### SUPPLIED MATERIAL
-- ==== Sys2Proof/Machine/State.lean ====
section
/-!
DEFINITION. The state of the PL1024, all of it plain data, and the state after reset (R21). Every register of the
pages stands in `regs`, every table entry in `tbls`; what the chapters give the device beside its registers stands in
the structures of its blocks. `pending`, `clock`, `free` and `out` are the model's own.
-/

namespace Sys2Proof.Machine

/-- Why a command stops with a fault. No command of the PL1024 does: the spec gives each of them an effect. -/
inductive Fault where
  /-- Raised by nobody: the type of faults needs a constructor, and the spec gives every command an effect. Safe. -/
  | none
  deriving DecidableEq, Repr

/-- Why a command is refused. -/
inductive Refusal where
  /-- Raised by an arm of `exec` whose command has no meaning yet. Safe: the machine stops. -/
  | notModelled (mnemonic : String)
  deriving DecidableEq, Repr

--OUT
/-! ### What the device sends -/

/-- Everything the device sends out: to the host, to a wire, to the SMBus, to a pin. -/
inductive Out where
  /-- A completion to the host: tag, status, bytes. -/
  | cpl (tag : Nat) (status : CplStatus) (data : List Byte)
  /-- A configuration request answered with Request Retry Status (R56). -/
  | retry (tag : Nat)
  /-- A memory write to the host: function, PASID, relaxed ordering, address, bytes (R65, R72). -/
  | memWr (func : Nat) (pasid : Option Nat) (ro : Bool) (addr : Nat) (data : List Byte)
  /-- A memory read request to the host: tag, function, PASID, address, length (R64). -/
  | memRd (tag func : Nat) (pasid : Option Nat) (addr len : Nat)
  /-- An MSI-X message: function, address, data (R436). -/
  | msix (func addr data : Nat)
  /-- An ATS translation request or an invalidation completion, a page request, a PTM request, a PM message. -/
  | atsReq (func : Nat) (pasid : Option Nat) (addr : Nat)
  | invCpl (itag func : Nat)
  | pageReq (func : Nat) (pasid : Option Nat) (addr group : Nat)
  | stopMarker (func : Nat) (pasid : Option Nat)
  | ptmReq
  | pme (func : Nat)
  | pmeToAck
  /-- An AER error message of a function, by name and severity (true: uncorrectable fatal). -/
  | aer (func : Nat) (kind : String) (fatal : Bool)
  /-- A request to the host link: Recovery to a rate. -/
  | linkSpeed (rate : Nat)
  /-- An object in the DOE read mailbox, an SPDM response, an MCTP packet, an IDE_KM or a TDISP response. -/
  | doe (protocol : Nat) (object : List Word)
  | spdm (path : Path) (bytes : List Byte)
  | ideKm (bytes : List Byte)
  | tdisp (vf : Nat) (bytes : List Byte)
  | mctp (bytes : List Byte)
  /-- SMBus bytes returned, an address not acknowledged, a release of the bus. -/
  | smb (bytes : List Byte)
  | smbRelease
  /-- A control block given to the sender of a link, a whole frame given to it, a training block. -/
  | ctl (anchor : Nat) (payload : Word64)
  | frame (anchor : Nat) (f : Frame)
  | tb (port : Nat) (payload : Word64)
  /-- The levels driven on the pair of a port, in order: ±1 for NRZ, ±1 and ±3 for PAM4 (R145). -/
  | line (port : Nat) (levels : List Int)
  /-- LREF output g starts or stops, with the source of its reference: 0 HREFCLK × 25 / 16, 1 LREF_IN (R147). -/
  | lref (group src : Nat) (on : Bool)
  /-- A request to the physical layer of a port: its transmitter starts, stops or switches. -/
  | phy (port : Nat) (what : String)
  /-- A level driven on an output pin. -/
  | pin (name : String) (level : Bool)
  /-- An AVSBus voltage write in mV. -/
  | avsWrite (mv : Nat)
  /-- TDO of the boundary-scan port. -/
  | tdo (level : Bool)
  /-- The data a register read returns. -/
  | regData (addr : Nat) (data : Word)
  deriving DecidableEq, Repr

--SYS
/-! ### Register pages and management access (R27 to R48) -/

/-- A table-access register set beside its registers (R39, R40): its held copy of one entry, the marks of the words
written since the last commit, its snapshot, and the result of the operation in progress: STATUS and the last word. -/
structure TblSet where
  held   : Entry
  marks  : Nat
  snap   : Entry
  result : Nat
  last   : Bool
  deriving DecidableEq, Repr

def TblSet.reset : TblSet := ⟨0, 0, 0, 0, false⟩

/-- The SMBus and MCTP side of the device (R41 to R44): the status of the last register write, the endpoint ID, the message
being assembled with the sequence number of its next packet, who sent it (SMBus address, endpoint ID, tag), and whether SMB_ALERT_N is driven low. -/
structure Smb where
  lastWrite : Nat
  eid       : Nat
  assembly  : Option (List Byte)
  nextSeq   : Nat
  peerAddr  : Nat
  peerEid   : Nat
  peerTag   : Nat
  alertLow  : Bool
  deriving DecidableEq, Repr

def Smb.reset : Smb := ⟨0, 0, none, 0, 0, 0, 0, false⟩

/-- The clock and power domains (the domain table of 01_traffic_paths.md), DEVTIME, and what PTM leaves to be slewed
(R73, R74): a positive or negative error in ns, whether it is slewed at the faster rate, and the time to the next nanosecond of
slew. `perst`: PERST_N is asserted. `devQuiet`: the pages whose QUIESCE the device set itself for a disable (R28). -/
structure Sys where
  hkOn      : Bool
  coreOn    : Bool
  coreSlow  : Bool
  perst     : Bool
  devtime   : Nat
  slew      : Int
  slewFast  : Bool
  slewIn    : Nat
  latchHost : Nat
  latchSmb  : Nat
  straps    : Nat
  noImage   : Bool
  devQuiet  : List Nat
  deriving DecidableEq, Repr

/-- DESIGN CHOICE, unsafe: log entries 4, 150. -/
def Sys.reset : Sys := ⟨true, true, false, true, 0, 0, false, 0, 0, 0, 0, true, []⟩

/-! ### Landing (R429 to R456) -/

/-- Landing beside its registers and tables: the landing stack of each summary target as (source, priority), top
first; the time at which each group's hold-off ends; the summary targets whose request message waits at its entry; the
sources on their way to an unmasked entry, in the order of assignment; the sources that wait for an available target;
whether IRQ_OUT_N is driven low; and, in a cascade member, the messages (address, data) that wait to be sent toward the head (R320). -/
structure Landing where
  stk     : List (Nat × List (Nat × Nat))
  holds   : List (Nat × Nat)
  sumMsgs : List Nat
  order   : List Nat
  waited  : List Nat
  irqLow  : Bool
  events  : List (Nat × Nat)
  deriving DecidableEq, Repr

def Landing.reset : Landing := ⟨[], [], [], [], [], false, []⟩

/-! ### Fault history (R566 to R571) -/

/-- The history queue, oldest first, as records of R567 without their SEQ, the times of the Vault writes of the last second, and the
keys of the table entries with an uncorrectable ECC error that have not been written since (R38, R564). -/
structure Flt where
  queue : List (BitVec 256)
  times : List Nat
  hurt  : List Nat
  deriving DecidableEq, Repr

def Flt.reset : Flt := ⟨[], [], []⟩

### WORK TASK
The required output is all of the material, word for word.

### OUTPUT OF THE TASK
-- ==== Sys2Proof/Machine/State.lean ====
section
/-!
DEFINITION. The state of the PL1024, all of it plain data, and the state after reset (R21). Every register of the
pages stands in `regs`, every table entry in `tbls`; what the chapters give the device beside its registers stands in
the structures of its blocks. `pending`, `clock`, `free` and `out` are the model's own.
-/

namespace Sys2Proof.Machine

/-- Why a command stops with a fault. No command of the PL1024 does: the spec gives each of them an effect. -/
inductive Fault where
  /-- Raised by nobody: the type of faults needs a constructor, and the spec gives every command an effect. Safe. -/
  | none
  deriving DecidableEq, Repr

/-- Why a command is refused. -/
inductive Refusal where
  /-- Raised by an arm of `exec` whose command has no meaning yet. Safe: the machine stops. -/
  | notModelled (mnemonic : String)
  deriving DecidableEq, Repr

--OUT
/-! ### What the device sends -/

/-- Everything the device sends out: to the host, to a wire, to the SMBus, to a pin. -/
inductive Out where
  /-- A completion to the host: tag, status, bytes. -/
  | cpl (tag : Nat) (status : CplStatus) (data : List Byte)
  /-- A configuration request answered with Request Retry Status (R56). -/
  | retry (tag : Nat)
  /-- A memory write to the host: function, PASID, relaxed ordering, address, bytes (R65, R72). -/
  | memWr (func : Nat) (pasid : Option Nat) (ro : Bool) (addr : Nat) (data : List Byte)
  /-- A memory read request to the host: tag, function, PASID, address, length (R64). -/
  | memRd (tag func : Nat) (pasid : Option Nat) (addr len : Nat)
  /-- An MSI-X message: function, address, data (R436). -/
  | msix (func addr data : Nat)
  /-- An ATS translation request or an invalidation completion, a page request, a PTM request, a PM message. -/
  | atsReq (func : Nat) (pasid : Option Nat) (addr : Nat)
  | invCpl (itag func : Nat)
  | pageReq (func : Nat) (pasid : Option Nat) (addr group : Nat)
  | stopMarker (func : Nat) (pasid : Option Nat)
  | ptmReq
  | pme (func : Nat)
  | pmeToAck
  /-- An AER error message of a function, by name and severity (true: uncorrectable fatal). -/
  | aer (func : Nat) (kind : String) (fatal : Bool)
  /-- A request to the host link: Recovery to a rate. -/
  | linkSpeed (rate : Nat)
  /-- An object in the DOE read mailbox, an SPDM response, an MCTP packet, an IDE_KM or a TDISP response. -/
  | doe (protocol : Nat) (object : List Word)
  | spdm (path : Path) (bytes : List Byte)
  | ideKm (bytes : List Byte)
  | tdisp (vf : Nat) (bytes : List Byte)
  | mctp (bytes : List Byte)
  /-- SMBus bytes returned, an address not acknowledged, a release of the bus. -/
  | smb (bytes : List Byte)
  | smbRelease
  /-- A control block given to the sender of a link, a whole frame given to it, a training block. -/
  | ctl (anchor : Nat) (payload : Word64)
  | frame (anchor : Nat) (f : Frame)
  | tb (port : Nat) (payload : Word64)
  /-- The levels driven on the pair of a port, in order: ±1 for NRZ, ±1 and ±3 for PAM4 (R145). -/
  | line (port : Nat) (levels : List Int)
  /-- LREF output g starts or stops, with the source of its reference: 0 HREFCLK × 25 / 16, 1 LREF_IN (R147). -/
  | lref (group src : Nat) (on : Bool)
  /-- A request to the physical layer of a port: its transmitter starts, stops or switches. -/
  | phy (port : Nat) (what : String)
  /-- A level driven on an output pin. -/
  | pin (name : String) (level : Bool)
  /-- An AVSBus voltage write in mV. -/
  | avsWrite (mv : Nat)
  /-- TDO of the boundary-scan port. -/
  | tdo (level : Bool)
  /-- The data a register read returns. -/
  | regData (addr : Nat) (data : Word)
  deriving DecidableEq, Repr

--SYS
/-! ### Register pages and management access (R27 to R48) -/

/-- A table-access register set beside its registers (R39, R40): its held copy of one entry, the marks of the words
written since the last commit, its snapshot, and the result of the operation in progress: STATUS and the last word. -/
structure TblSet where
  held   : Entry
  marks  : Nat
  snap   : Entry
  result : Nat
  last   : Bool
  deriving DecidableEq, Repr

def TblSet.reset : TblSet := ⟨0, 0, 0, 0, false⟩

/-- The SMBus and MCTP side of the device (R41 to R44): the status of the last register write, the endpoint ID, the message
being assembled with the sequence number of its next packet, who sent it (SMBus address, endpoint ID, tag), and whether SMB_ALERT_N is driven low. -/
structure Smb where
  lastWrite : Nat
  eid       : Nat
  assembly  : Option (List Byte)
  nextSeq   : Nat
  peerAddr  : Nat
  peerEid   : Nat
  peerTag   : Nat
  alertLow  : Bool
  deriving DecidableEq, Repr

def Smb.reset : Smb := ⟨0, 0, none, 0, 0, 0, 0, false⟩

/-- The clock and power domains (the domain table of 01_traffic_paths.md), DEVTIME, and what PTM leaves to be slewed
(R73, R74): a positive or negative error in ns, whether it is slewed at the faster rate, and the time to the next nanosecond of
slew. `perst`: PERST_N is asserted. `devQuiet`: the pages whose QUIESCE the device set itself for a disable (R28). -/
structure Sys where
  hkOn      : Bool
  coreOn    : Bool
  coreSlow  : Bool
  perst     : Bool
  devtime   : Nat
  slew      : Int
  slewFast  : Bool
  slewIn    : Nat
  latchHost : Nat
  latchSmb  : Nat
  straps    : Nat
  noImage   : Bool
  devQuiet  : List Nat
  deriving DecidableEq, Repr

/-- DESIGN CHOICE, unsafe: log entries 4, 150. -/
def Sys.reset : Sys := ⟨true, true, false, true, 0, 0, false, 0, 0, 0, 0, true, []⟩

/-! ### Landing (R429 to R456) -/

/-- Landing beside its registers and tables: the landing stack of each summary target as (source, priority), top
first; the time at which each group's hold-off ends; the summary targets whose request message waits at its entry; the
sources on their way to an unmasked entry, in the order of assignment; the sources that wait for an available target;
whether IRQ_OUT_N is driven low; and, in a cascade member, the messages (address, data) that wait to be sent toward the head (R320). -/
structure Landing where
  stk     : List (Nat × List (Nat × Nat))
  holds   : List (Nat × Nat)
  sumMsgs : List Nat
  order   : List Nat
  waited  : List Nat
  irqLow  : Bool
  events  : List (Nat × Nat)
  deriving DecidableEq, Repr

def Landing.reset : Landing := ⟨[], [], [], [], [], false, []⟩

/-! ### Fault history (R566 to R571) -/

/-- The history queue, oldest first, as records of R567 without their SEQ, the times of the Vault writes of the last second, and the
keys of the table entries with an uncorrectable ECC error that have not been written since (R38, R564). -/
structure Flt where
  queue : List (BitVec 256)
  times : List Nat
  hurt  : List Nat
  deriving DecidableEq, Repr

def Flt.reset : Flt := ⟨[], [], []⟩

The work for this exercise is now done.